1.2 Two testing geometries are covered by these test methods, single-edge-notch bending (SENB) and compact tension (CT).  
1.3 The scheme used assumes linear elastic behavior of the cracked specimen, so certain restrictions on linearity of the load-displacement diagram are imposed.  
1.4 A state-of-plane strain at the crack tip is required. Specimen thickness must be sufficient to ensure this stress state.  
1.5 The crack must be sufficiently sharp to ensure that a minimum value of toughness is obtained.  
1.6 The significance of these test methods and many conditions of testing are identical to those of Test Method E399, and, therefore, in most cases, appear here with many similarities to the metals standard.
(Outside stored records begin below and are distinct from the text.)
-- ==== Sys2Proof/Decode.lean ====
section
/-! DEFINITION. The decoder of instruction words (07 R186 to R199) and, after it, the encoder written from the same
tables. A word that R199 makes illegal is rejected by name. Which types, contexts and privilege an instruction
admits is not decided here: those checks stand with its meaning (07 R200 steps 3 and 4). -/

namespace Sys2Proof

/-- The fields of an instruction word by their R-format places (07 R187): the other formats join neighbours. -/
structure Fields where
  op : BitVec 7
  d  : BitVec 6
  a  : BitVec 6
  b  : BitVec 6
  t  : BitVec 3
  fn : BitVec 4
deriving DecidableEq, Repr

/-- Split a word into its fields. -/
def Fields.ofWord (w : Word32) : Fields :=
  ⟨w.extractLsb' 25 7, w.extractLsb' 19 6, w.extractLsb' 13 6, w.extractLsb' 7 6, w.extractLsb' 4 3, w.extractLsb' 0 4⟩

/-- Join fields into a word. -/
def Fields.toWord (f : Fields) : Word32 := f.op ++ f.d ++ f.a ++ f.b ++ f.t ++ f.fn

/-- Why a word raises illegal-instruction at decode (07 R199). -/
inductive DecodeError where
  /-- The opcode is unassigned, or 0x7F. -/
  | unassigned
  /-- The selector value is marked illegal. -/
  | selector
  /-- A reserved field is nonzero. -/
  | reserved
  /-- A register field breaks R188. -/
  | register
deriving DecidableEq, Repr

abbrev Decoded := Except DecodeError Instr

/-- A field that names a `c` register: 32 to 63 are illegal (07 R188). -/
def rC (x : BitVec 6) (k : CReg → Decoded) : Decoded :=
  if x.toNat < 32 then k (x.truncate 5) else .error .register

/-- A field that names a rejoin mask: 8 to 63 are illegal (07 R188). -/
def rJ (x : BitVec 6) (k : JReg → Decoded) : Decoded :=
  if x.toNat < 8 then k (x.truncate 3) else .error .register

/-- The b field of an instruction that admits S: with S set it names a `c` register (07 R191). -/
def rB (s : Bool) (x : BitVec 6) (k : BOp → Decoded) : Decoded :=
  if s then rC x fun c => k (.c c) else k (.v x)

/-- The mask operand of `vmsave` and `vmload` (09 R253). -/
def rM (x : BitVec 6) (k : MaskSel → Decoded) : Decoded :=
  if x = 0#6 then k .vm else if x = 1#6 then k .vo
  else if 8 ≤ x.toNat ∧ x.toNat < 16 then k (.j (x.truncate 3)) else .error .selector

/-- A reserved-field check (07 R199). -/
def res (ok : Prop) [Decidable ok] (k : Decoded) : Decoded :=
  if ok then k else .error .reserved

def Ty.code : Ty → BitVec 3
  | .i8 => 0 | .i16 => 1 | .i32 => 2 | .i64 => 3 | .f16 => 4 | .bf16 => 5 | .f32 => 6 | .f64 => 7

/-- The type of a t field (07 R190). -/
def Ty.ofCode (x : BitVec 3) : Ty :=
  match x.toNat with
  | 0 => .i8 | 1 => .i16 | 2 => .i32 | 3 => .i64 | 4 => .f16 | 5 => .bf16 | 6 => .f32 | _ => .f64

def Sz.code : Sz → BitVec 2
  | .b => 0 | .h => 1 | .w => 2 | .d => 3

def Sz.ofCode (x : BitVec 2) : Sz :=
  match x.toNat with
  | 0 => .b | 1 => .h | 2 => .w | _ => .d

def Scope.code : Scope → BitVec 3
  | .grp => 0 | .team => 1 | .die => 2 | .dev => 3 | .sys => 4

def Hint.code : Hint → BitVec 2
  | .none => 0 | .stream => 1 | .keep => 2

/-- A scope field: 5 to 7 are reserved (07 R193, 10 R285). -/
def rS (x : BitVec 3) (k : Scope → Decoded) : Decoded :=
  match x.toNat with
  | 0 => k .grp | 1 => k .team | 2 => k .die | 3 => k .dev | 4 => k .sys | _ => .error .selector

/-- A hint field: 3 is reserved (07 R193). -/
def rH (x : BitVec 2) (k : Hint → Decoded) : Decoded :=
  match x.toNat with
  | 0 => k .none | 1 => k .stream | 2 => k .keep | _ => .error .selector

def BOp.field : BOp → BitVec 6
  | .v r => r
  | .c r => r.zeroExtend 6

def BOp.isC : BOp → Bool
  | .v _ => false
  | .c _ => true

def MaskSel.field : MaskSel → BitVec 6
  | .vm => 0
  | .vo => 1
  | .j k => 1#3 ++ k

def bit (b : Bool) : BitVec 1 := BitVec.ofBool b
However, certain conditions and specifications not covered in Test Method E399, but important for plastics, are included.  
1.7 This protocol covers the determination of GIc as well, which is of particular importance for plastics.  
1.8 These test methods give general information concerning the requirements for KIc and GIc testing. As with Test Method E399, two annexes are provided which give the specific requirements for testing of the SENB and CT geometries.  
1.9 Test data obtained by these test methods are relevant and appropriate for use in engineering design.  
1.10 This standard does not purport to address all of the safety concerns, if any, associated with its use. It is the responsibility of the user of this standard to establish appropriate safety, health, and environmental practices and determine the applicability of regulatory limitations prior to use.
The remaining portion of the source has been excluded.